▸ Task brief
Which lines run from the one containing "have hstep' := busyBlockAcceptsNothing" to the end of the entries? Quote them exactly, and nothing else.

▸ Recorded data
%%

/-- Settles O44: the ports show the registers where no command is in progress, and STATUS has no other bits. -/
theorem portsShowRegistersWhenNotBusy : Obligations.PortsShowRegistersWhenNotBusy := by
  intro s read
  refine ⟨fun hbusy => ⟨?_, ?_, ?_, ?_⟩, s.bit_status read 0, fun i hi => ?_, rfl, s.cmdReady_true⟩
  · simp [State.accOut, hbusy]
  · simp [State.prodOut, hbusy]
  · exact (s.bit_status read 1).trans (by simp [State.flagOut, hbusy])
  · exact (s.bit_status read 2).trans (by simp [State.errOut, hbusy])
  · rw [State.bit_status, if_neg (by omega), if_neg (by omega), if_neg (by omega)]

/-- Settles O45: the list has one character for each position, from the most significant down. -/
theorem renderingIsMsbFirst : Obligations.RenderingIsMsbFirst := by
  intro w v
  refine ⟨?_, fun j hj => ?_⟩
  · rw [renderBase2, List.length_map, List.length_range]
  · rw [renderBase2, List.getElem?_map, List.getElem?_range hj, Option.map_some]

end Sys2Proof.Machine

/-! ## Proofs of 20_memory.md 4 and 70_reset_and_hazards.md: what one edge does

`step_cases` names every kind of edge. What is added here: the effect of the latched command as one function of the block
(`Block.afterLatched`), which no host side and no BUSY enters, and with it the next state of each kind of edge in full. -/

namespace Sys2Proof.Machine

/-! ### The latched command as a function of the block -/

/-- R29: the block with a command and its operands latched. -/
def Block.latch {W NW : Nat} (b : Block W NW) (m : Command W NW) : Block W NW :=
  { b with opc := m.cmd, opx := m.x, opn := m.nin }

/-- R63, R163: the block after the effect of the latched command, legal or not. -/
def Block.afterLatched {W NW : Nat} (b : Block W NW) : Block W NW :=
  match decode b.opc with
  | .command i => b.afterExec i
  | .illegal _ => { b with err := true }

/-- R63: the latched command's effect is its instruction's. -/
theorem runLatched_of_command {s : State} {i : Instr} (h : decode s.blk.opc = .command i) : runLatched s = exec i s := by
  rw [runLatched, h]

/-- R13: the latched command always has its effect, and changes the block alone. -/
theorem runLatched_eq (s : State) : runLatched s = .next { s with blk := s.blk.afterLatched } := by
  rw [Block.afterLatched]
  cases h : decode s.blk.opc with
  | command i => exact (runLatched_of_command h).trans (exec_eq_afterExec i s.cfg s.blk s.env)
  | illegal cause => exact runLatched_of_illegal h

/-- R48: completion is that effect, and then BUSY = 0. -/
theorem complete_eq (s : State) : complete s = .next (State.finish { s with blk := s.blk.afterLatched }) := by
  rw [complete, runLatched_eq, onNext_next]

/-- R63, R48: the latched instruction's completion. -/
theorem complete_of_command {s : State} {i : Instr} (h : decode s.blk.opc = .command i) :
    complete s = onNext State.finish (exec i s) := by
  rw [complete, runLatched_of_command h]

/-- R13: one command as an atomic step on the block. -/
theorem apply_eq (s : State) (m : Command s.cfg.W s.cfg.NW) :
    s.apply m = .next { s with blk := (s.blk.latch m).afterLatched } :=
  runLatched_eq (s.latch m)

/-- R48, R30: the block after a completion, at the draw of its free latches. -/
def Block.finish {W NW : Nat} (b : Block W NW) (draw : Nat) : Block W NW :=
  { b with busy := false, opc := Config.freeOpc draw, opx := Config.freeOpx W draw, opn := Config.freeOpn NW draw }

theorem Block.write_withBusy {W NW : Nat} (b : Block W NW) (d : Dest) (v : Word W) (t busy : Bool) :
    ({ b with busy := busy } : Block W NW).write d v t = { b.write d v t with busy := busy } := by
  cases d <;> rfl

/-- R27: the effect of the latched command neither reads nor writes BUSY. -/
theorem Block.afterLatched_withBusy {W NW : Nat} (b : Block W NW) (busy : Bool) :
    ({ b with busy := busy } : Block W NW).afterLatched = { b.afterLatched with busy := busy } := by
  rw [Block.afterLatched, Block.afterLatched]
  cases decode b.opc with
  | command i => exact b.write_withBusy _ _ _ busy
  | illegal cause => rfl

/-! ### The next state of each kind of edge -/

theorem State.acceptEdge_eq_complete {s : State} {m : Command s.cfg.W s.cfg.NW} (hd : s.nextDelay (opField m.cmd) = 0) :
    s.acceptEdge m = complete ((s.advance none).latch m).dropDelay := by
  simp only [State.acceptEdge, hd]

theorem State.acceptEdge_eq_start {s : State} {m : Command s.cfg.W s.cfg.NW} {n : Nat}
    (hd : s.nextDelay (opField m.cmd) = n + 1) :
    s.acceptEdge m = .next (((s.advance none).latch m).dropDelay.start (n + 1)) := by
  simp only [State.acceptEdge, hd]

/-- R48: the last edge of a command's delay completes it. -/
theorem step_of_last_edge {s : State} (h : s.env.nextPins.rst = false) (hb : holdBroken s.env.held s.env.nextPins = false)
    (hbusy : s.blk.busy = true) (hleft : s.env.left ≤ 1) : step s = complete (s.advance s.env.nextPins.presented) := by
  rw [step_of_busy h hb hbusy, State.busyEdge, if_pos hleft]

/-- R48: the whole next state of that edge. -/
theorem step_of_last_edge_eq {c : Config} {b : Block c.W c.NW} {e : Env c.W c.NW} (hrst : e.nextPins.rst = false)
    (hhold : holdBroken e.held e.nextPins = false) (hbusy : b.busy = true) (hleft : e.left ≤ 1) :
    step ⟨c, b, e⟩ = .next ⟨c, b.afterLatched.finish (e.draw + 1),
      { inputs := e.inputs.tail, held := e.nextPins.presented, delays := e.delays, left := 0, draw := e.draw + 1 }⟩ :=
  (step_of_last_edge (s := ⟨c, b, e⟩) hrst hhold hbusy hleft).trans (complete_eq _)

/-- Settles O36: more than one edge is left, so the edge only counts down. -/
theorem busyBlockAcceptsNothing : Obligations.BusyBlockAcceptsNothing := by
  intro c b e hbusy hrst hhold hleft
  rw [step_of_busy (s := ⟨c, b, e⟩) hrst hhold hbusy, State.busyEdge, if_neg (Nat.not_le.2 hleft)]
  rfl

/-- Settles O35: the command is accepted and takes a delay. -/
theorem acceptanceLatchesOperands : Obligations.AcceptanceLatchesOperands := by
  intro c b e n hrst hvalid hhold hbusy hdelay
  rw [step_of_accept (s := ⟨c, b, e⟩) hrst hhold hbusy hvalid, State.acceptEdge_of_delay hdelay]

/-- Settles O34: acceptance and the last edge both complete the latched word, which decodes to its instruction or is illegal. -/
theorem stepRunsDecodedCommand : Obligations.StepRunsDecodedCommand := by
  refine ⟨fun s m => ⟨rfl, _, _, _, rfl, rfl⟩, fun s hrst hhold => ⟨?_, ?_, ?_, ?_, ?_⟩⟩
  · intro i hbusy hvalid hdec hdelay
    rw [step_of_accept hrst hhold hbusy hvalid, State.acceptEdge_eq_complete hdelay]
    exact complete_of_command hdec
  · intro n hbusy hvalid hdelay
    rw [step_of_accept hrst hhold hbusy hvalid, State.acceptEdge_eq_start hdelay]
  · intro i hbusy hleft hdec
    rw [step_of_last_edge hrst hhold hbusy hleft]
    exact complete_of_command hdec
  · intro cause hbusy hvalid hdec hdelay
    rw [step_of_accept hrst hhold hbusy hvalid, State.acceptEdge_eq_complete hdelay]
    exact complete_of_illegal hdec
  · intro cause hbusy hleft hdec
    rw [step_of_last_edge hrst hhold hbusy hleft]
    exact complete_of_illegal hdec

/-- R47: where the host keeps its obligation an edge has a next state, whatever its kind. -/
theorem exists_next_of_holdKept {s : State} (hrst : s.env.nextPins.rst = false) (hhold : s.holdKept) :
    ∃ t, step s = .next t := by
  obtain ⟨hrst', -⟩ | ⟨-, hbroken, -⟩ | ⟨-, -, -, -, hstep⟩ | ⟨-, -, -, -, hstep⟩ | ⟨-, -, -, -, -, hstep⟩ |
    ⟨n, -, -, -, -, -, hstep⟩ | ⟨-, -, -, -, hstep⟩ := step_cases s
  · -- reset
    rw [hrst] at hrst'
    cases hrst'
  · -- hold broken
    rw [State.holdKept, hbroken] at hhold
    cases hhold
  · -- last edge of a delay
    exact ⟨_, hstep.trans (complete_eq _)⟩
  · -- an edge before it
    exact ⟨_, hstep⟩
  · -- acceptance without delay
    exact ⟨_, hstep.trans (complete_eq _)⟩
  · -- acceptance with a delay
    exact ⟨_, hstep⟩
  · -- idle
    exact ⟨_, hstep⟩

/-- Settles O42: an edge is a reset edge, or one with the hold kept, or one with the hold broken. -/
theorem onlyABrokenHoldStopsAStep : Obligations.OnlyABrokenHoldStopsAStep := by
  intro s
  cases hrst : s.env.nextPins.rst with
  | true =>
    have hstep := step_of_rst hrst
    exact ⟨iff_of_true ⟨_, hstep⟩ (.inl rfl), nofun, by simp [hstep]⟩
  | false =>
    by_cases hhold : s.holdKept
    · obtain ⟨t, hstep⟩ := exists_next_of_holdKept hrst hhold
      exact ⟨iff_of_true ⟨t, hstep⟩ (.inr hhold), fun _ hnot => absurd hhold hnot, by simp [hstep]⟩
    · have hstep := step_of_broken hrst (eq_true_of_ne_false hhold)
      exact ⟨by simp [hstep, hhold], fun _ _ => hstep, by simp [hstep]⟩

/-- Settles O37: one edge less is left in both runs, or both complete the same block at the same draw. -/
theorem runningCommandIgnoresPorts : Obligations.RunningCommandIgnoresPorts := by
  intro c b e e' hbusy hrst hhold hrst' hhold' hleft hdraw
  by_cases hlast : e.left ≤ 1
  · have hstep := step_of_last_edge_eq hrst hhold hbusy hlast
    have hstep' := step_of_last_edge_eq hrst' hhold' hbusy (hleft ▸ hlast)
    rw [← hdraw] at hstep'
    exact ⟨_, _, _, hstep, hstep', rfl⟩
  · have hmore : 1 < e.left := Nat.not_le.1 hlast
    have hstep := busyBlockAcceptsNothing c b e hbusy hrst hhold hmore
    have hstep' := busyBlockAcceptsNothing c b e' hbusy hrst' hhold' (hleft ▸ hmore)
    exact ⟨b, _, _, hstep, hstep', congrArg (· - 1) hleft⟩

%%

▸ Answer to this exercise
    have hstep' := busyBlockAcceptsNothing c b e' hbusy hrst' hhold' (hleft ▸ hmore)
    exact ⟨b, _, _, hstep, hstep', congrArg (· - 1) hleft⟩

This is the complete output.